Required action: Set down exactly the entries below, beginning at their first line and ending at the line with "receive stream (rules".
#####
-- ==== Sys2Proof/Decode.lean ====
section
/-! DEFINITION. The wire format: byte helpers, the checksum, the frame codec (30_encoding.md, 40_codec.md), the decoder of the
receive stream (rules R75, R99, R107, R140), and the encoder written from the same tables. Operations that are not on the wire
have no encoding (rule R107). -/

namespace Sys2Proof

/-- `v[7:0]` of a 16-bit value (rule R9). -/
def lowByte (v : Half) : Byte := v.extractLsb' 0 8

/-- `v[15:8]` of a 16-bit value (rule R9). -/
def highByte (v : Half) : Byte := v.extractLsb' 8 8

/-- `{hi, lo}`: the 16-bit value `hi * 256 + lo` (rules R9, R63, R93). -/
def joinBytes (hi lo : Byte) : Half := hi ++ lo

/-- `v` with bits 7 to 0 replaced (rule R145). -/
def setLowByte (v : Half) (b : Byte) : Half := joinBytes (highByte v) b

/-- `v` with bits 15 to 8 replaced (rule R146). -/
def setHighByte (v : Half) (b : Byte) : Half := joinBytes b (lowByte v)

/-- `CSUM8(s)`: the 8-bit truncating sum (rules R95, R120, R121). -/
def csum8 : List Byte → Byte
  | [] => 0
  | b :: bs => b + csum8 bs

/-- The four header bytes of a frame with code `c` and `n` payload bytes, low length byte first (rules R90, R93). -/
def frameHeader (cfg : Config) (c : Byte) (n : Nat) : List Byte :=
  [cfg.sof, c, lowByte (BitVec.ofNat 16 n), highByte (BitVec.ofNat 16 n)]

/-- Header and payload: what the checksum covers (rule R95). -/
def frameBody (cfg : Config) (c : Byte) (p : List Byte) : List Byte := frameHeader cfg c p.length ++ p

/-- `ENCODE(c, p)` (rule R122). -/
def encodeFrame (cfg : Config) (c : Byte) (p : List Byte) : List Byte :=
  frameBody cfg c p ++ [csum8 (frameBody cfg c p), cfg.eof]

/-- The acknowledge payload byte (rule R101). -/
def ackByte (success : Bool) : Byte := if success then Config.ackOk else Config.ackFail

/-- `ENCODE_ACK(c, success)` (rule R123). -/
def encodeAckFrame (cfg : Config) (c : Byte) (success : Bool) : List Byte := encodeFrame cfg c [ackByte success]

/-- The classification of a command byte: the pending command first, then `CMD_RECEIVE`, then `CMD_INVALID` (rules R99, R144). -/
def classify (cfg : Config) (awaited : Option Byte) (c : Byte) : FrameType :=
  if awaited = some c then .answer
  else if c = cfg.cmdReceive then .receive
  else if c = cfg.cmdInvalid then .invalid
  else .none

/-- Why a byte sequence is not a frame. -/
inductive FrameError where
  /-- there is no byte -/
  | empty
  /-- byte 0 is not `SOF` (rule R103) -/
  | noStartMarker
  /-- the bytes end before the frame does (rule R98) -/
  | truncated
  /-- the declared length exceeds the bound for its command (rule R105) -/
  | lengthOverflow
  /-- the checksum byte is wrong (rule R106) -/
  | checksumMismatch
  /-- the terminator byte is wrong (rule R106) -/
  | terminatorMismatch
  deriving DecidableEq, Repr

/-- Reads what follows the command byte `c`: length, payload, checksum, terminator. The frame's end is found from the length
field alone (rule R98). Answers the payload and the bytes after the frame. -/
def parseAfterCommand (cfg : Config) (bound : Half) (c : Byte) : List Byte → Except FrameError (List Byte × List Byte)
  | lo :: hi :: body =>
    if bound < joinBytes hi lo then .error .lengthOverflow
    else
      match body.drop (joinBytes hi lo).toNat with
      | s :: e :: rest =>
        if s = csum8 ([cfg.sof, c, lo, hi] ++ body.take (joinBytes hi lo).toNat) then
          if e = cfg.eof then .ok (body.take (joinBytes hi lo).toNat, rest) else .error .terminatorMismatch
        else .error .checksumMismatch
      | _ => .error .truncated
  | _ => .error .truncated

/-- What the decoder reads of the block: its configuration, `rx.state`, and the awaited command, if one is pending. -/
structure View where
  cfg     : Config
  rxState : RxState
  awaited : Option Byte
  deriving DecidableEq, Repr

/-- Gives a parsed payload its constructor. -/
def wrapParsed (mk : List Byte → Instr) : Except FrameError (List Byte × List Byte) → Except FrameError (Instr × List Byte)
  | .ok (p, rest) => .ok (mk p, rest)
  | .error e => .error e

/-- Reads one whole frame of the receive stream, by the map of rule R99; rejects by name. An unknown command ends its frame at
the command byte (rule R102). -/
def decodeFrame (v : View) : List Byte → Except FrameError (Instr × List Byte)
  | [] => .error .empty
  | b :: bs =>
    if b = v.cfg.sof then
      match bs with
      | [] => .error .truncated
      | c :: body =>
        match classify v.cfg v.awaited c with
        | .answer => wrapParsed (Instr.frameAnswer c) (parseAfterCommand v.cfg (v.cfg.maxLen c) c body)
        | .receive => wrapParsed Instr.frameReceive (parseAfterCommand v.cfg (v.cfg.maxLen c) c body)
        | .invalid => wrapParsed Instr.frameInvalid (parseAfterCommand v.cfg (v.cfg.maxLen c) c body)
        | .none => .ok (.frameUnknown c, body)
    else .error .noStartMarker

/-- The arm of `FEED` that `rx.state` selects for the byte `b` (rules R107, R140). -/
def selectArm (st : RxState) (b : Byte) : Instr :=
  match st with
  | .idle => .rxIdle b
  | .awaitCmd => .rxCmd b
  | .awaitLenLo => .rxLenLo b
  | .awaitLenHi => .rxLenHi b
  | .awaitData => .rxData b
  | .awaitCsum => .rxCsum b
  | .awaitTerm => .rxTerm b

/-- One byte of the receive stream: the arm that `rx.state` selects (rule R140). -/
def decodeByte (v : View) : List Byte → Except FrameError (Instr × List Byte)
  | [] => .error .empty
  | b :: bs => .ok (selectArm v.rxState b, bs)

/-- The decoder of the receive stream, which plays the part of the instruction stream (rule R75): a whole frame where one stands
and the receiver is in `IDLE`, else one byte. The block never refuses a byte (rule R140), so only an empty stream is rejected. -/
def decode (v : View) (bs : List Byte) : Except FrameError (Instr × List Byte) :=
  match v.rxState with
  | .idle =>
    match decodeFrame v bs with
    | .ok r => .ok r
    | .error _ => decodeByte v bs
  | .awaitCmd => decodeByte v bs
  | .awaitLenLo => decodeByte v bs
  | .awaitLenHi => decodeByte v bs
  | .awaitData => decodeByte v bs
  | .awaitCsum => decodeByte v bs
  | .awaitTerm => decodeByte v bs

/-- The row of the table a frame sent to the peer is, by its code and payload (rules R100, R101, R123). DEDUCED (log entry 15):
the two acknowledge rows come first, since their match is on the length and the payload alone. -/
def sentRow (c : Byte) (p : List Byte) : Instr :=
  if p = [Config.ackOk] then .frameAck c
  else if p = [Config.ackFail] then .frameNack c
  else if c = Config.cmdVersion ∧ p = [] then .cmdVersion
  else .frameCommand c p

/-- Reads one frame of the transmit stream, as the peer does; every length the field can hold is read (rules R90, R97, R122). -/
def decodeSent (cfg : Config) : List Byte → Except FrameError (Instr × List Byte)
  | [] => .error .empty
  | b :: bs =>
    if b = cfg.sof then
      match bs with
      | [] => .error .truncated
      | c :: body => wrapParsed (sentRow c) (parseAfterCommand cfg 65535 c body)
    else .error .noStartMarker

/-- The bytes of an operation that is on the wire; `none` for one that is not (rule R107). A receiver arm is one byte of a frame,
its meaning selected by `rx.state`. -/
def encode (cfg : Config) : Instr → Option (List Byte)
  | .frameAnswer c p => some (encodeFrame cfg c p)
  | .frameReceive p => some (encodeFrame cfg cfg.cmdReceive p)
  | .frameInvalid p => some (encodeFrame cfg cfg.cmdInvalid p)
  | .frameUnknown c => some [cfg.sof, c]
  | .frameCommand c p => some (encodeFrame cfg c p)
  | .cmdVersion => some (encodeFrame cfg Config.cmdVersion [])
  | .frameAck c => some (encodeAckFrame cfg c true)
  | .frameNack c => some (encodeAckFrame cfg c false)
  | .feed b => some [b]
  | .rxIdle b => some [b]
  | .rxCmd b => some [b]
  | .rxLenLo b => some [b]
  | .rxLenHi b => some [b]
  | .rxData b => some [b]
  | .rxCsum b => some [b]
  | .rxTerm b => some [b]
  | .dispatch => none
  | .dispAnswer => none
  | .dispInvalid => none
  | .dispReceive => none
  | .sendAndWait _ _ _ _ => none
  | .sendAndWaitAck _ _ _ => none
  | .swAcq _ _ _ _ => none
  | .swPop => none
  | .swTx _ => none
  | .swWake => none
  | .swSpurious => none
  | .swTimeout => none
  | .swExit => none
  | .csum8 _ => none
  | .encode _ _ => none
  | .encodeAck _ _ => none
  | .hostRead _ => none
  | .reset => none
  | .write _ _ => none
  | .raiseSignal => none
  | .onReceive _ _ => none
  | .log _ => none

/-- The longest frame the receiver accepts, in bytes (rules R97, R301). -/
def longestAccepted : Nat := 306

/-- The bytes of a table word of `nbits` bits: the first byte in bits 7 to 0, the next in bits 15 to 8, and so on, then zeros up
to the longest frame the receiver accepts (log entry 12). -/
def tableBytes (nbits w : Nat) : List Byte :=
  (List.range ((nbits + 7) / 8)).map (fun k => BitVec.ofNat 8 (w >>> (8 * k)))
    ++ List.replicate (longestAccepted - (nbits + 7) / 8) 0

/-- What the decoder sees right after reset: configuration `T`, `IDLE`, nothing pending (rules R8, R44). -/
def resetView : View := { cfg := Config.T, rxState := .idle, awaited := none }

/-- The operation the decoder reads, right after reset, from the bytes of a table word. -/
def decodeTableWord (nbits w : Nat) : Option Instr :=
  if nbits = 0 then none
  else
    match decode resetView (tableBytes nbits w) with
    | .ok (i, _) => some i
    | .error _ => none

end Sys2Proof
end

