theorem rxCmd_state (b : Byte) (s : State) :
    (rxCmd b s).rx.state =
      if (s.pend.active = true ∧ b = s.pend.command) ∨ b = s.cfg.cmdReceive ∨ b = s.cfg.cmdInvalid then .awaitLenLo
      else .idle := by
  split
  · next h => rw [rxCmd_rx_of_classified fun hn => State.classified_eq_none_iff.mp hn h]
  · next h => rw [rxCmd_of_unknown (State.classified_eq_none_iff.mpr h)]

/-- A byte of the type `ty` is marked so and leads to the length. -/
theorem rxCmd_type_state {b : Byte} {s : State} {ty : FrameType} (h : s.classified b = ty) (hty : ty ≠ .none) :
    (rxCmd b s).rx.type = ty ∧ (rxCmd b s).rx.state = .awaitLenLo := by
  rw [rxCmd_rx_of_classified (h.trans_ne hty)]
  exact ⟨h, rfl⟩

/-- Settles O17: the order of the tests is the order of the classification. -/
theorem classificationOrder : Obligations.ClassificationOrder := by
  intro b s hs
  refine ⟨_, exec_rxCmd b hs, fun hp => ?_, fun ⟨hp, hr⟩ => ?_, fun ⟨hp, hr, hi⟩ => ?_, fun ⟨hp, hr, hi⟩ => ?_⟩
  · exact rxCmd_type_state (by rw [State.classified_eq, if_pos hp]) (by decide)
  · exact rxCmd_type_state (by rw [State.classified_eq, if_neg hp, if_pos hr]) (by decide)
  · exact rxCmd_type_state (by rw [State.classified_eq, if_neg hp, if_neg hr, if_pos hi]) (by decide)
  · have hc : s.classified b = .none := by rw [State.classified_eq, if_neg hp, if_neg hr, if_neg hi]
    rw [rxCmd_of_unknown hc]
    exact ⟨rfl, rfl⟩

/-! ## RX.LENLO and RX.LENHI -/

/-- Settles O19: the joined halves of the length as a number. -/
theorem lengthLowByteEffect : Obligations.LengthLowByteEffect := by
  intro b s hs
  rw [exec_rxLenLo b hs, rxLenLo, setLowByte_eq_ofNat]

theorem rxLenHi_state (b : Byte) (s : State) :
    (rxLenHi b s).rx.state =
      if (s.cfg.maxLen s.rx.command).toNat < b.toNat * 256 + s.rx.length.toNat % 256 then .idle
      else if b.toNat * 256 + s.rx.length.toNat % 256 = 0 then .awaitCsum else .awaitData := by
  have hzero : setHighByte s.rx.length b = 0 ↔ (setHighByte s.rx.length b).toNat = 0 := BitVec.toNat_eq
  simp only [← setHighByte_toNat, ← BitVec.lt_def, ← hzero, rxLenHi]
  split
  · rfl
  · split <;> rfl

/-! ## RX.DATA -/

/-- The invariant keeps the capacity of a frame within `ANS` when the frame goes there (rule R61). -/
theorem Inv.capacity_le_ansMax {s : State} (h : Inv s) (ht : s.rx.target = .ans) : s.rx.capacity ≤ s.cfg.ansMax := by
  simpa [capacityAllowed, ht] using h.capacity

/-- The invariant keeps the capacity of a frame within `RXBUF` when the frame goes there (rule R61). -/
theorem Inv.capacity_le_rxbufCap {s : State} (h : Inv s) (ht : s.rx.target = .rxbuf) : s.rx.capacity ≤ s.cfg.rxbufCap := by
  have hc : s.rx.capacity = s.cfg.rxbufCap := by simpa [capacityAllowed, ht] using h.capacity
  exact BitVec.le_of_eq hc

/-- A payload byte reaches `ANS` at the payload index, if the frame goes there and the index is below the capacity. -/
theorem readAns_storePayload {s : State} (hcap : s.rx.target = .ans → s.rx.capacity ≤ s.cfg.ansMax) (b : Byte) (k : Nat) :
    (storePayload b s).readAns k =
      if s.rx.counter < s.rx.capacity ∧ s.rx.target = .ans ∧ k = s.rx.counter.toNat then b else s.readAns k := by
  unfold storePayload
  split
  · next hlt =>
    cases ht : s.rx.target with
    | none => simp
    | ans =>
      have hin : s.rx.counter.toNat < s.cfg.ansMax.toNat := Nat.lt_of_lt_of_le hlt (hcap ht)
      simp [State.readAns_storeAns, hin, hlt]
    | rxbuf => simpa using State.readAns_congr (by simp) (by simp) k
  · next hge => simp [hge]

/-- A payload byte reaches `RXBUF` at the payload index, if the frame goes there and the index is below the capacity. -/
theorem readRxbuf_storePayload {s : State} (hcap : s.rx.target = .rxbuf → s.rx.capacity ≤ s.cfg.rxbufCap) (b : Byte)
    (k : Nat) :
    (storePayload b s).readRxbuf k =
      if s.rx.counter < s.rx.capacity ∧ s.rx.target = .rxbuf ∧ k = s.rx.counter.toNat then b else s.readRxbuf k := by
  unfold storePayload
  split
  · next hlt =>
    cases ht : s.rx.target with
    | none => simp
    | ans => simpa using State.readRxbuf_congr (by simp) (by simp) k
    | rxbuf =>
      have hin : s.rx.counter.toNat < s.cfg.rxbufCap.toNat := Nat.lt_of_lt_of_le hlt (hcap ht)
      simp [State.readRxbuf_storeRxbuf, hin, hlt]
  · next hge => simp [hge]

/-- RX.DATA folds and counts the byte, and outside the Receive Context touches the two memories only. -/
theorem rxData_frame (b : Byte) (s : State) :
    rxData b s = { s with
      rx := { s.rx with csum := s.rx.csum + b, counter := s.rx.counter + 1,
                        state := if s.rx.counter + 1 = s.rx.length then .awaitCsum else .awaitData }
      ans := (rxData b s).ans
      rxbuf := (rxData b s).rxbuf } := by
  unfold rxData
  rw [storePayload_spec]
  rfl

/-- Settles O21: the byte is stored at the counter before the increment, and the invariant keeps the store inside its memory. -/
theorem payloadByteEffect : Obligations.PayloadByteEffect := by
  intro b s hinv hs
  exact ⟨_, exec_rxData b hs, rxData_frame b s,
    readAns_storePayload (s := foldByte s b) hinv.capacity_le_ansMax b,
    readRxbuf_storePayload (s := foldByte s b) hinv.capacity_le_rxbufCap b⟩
#####
Solved problem:
-- ==== Sys2Proof/Decode.lean ====
section
/-! DEFINITION. The wire format: byte helpers, the checksum, the frame codec (30_encoding.md, 40_codec.md), the decoder of the
receive stream (rules R75, R99, R107, R140), and the encoder written from the same tables. Operations that are not on the wire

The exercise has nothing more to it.